▸ **Exercise aim**:
The result should be every line in the data below that carries the string "next".

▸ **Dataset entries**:
-- ==== Sys2Proof/Tests/Slice0.lean ====
section
/-! SUPPORT. Smoke tests of the well-formedness check, decoding of written-out bytes, single-step tests whose expected
results are the vectors of spec/95_test_vectors.md, and for every statement with hypotheses a witness that meets
them. -/

namespace Sys2Proof.Tests

open Sys2Proof.Machine

/-! ## Small states -/

/-- `AM0` with another bound than the reset state's. -/
def waiting (maxAcl : U16) : State := { State.reset with maxAclLen := maxAcl }

/-- In a header: `(AH, t, cnt, NONE)` with the given bytes at the start of `BUF`. -/
def inHeader (t : PacketType) (cnt : U16) (buf : Memory) : State :=
  { State.reset with st := .accumulatingHeader, mkTag := some t, cnt := cnt, buf := buf }

/-- In a payload: `(AP, t, cnt, n)`. -/
def inPayload (t : PacketType) (cnt n : U16) (buf : Memory) : State :=
  { State.reset with st := .accumulatingPayload, mkTag := some t, cnt := cnt, explen := some n, buf := buf }

/-- `(AP, Event, 3, 6)` of V4.1. -/
def event3 : State := inPayload .event 3 6 [(0, 0x0E), (1, 4), (2, 1)]

/-- `(AP, Event, 5, 6)` of V4.2. -/
def event5 : State := inPayload .event 5 6 [(0, 0x0E), (1, 4), (2, 1), (3, 3), (4, 0x0C)]

/-- All six bytes of V4.3 stored, `COMPLETE` about to run. -/
def event6 : State := inPayload .event 6 6 [(0, 0x0E), (1, 4), (2, 1), (3, 3), (4, 0x0C), (5, 0)]

/-- `(AH, AclData, 4, NONE)` of V3.3 with the given low length byte. -/
def acl4 (lo : Byte) : State := inHeader .aclData 4 [(0, 0x40), (1, 0x20), (2, lo)]

/-- `p` of the next state; `false` for a stop. -/
def okWith (o : Result) (p : State → Bool) : Bool :=
  match o with
  | .next s => p s
  | .fault _ => false
  | .refused _ => false

/-- The outcome is a refusal. -/
def isRefused (o : Result) : Bool :=
  match o with
  | .next _ => false
  | .fault _ => false
  | .refused _ => true

/-- The registers of the vectors: `(st, mk, cnt, explen)`. -/
def regs (s : State) : FsmState × Option PacketType × U16 × Option U16 := (s.st, s.mkTag, s.cnt, s.explen)

/-! ## Well-formedness: each check refuses an ill-formed term -/

theorem test_wf_notAMarker : (Instr.notAMarker 0x04).wellFormed Config.ref = false := by decide
theorem test_wf_drop : (Instr.drop 0x03).wellFormed Config.ref = false := by decide
theorem test_wf_markCmd : (Instr.markCmd 0x02).wellFormed Config.ref = false := by decide
theorem test_wf_markAcl : (Instr.markAcl 0x01).wellFormed Config.ref = false := by decide
theorem test_wf_markEvt : (Instr.markEvt 0x03).wellFormed Config.ref = false := by decide
theorem test_wf_markSync : (Instr.markSync 0x04).wellFormed Config.ref = false := by decide
theorem test_wf_txFrame_empty : (Instr.txFrame []).wellFormed Config.ref = false := by decide
theorem test_wf_txFrame_no_marker : (Instr.txFrame [0x05, 0x00]).wellFormed Config.ref = false := by decide
theorem test_wf_txFrame_too_long :
    (Instr.txFrame [1, 2, 3]).wellFormed { Config.ref with txCap := some 2 } = false := by decide
theorem test_wf_accepts : (Instr.txFrame [4, 0x13, 0]).wellFormed Config.ref = true := by decide
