-- ==== Sys2Proof/Laws/PerInstr.lean ====
section
/-!
SUPPORT. A statement about every instruction as syntax, with one lemma per constructor of `Instr`: the number of bytes an instruction
encodes to is the length its first byte has (30_encoding.md R150, R164).
-/

namespace Sys2Proof.Laws.OpcodeLength

/-- The encoding of i starts with a byte whose length by 30_encoding.md R150 is the number of its bytes. -/
def Statement (i : Instr) : Prop := ∃ op rest, encode i = op :: rest ∧ opLength op = rest.length + 1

▸ **Answer to the problem**:
/-- `p` of the next state; `false` for a stop. -/
  | .next s => p s
  | .next _ => false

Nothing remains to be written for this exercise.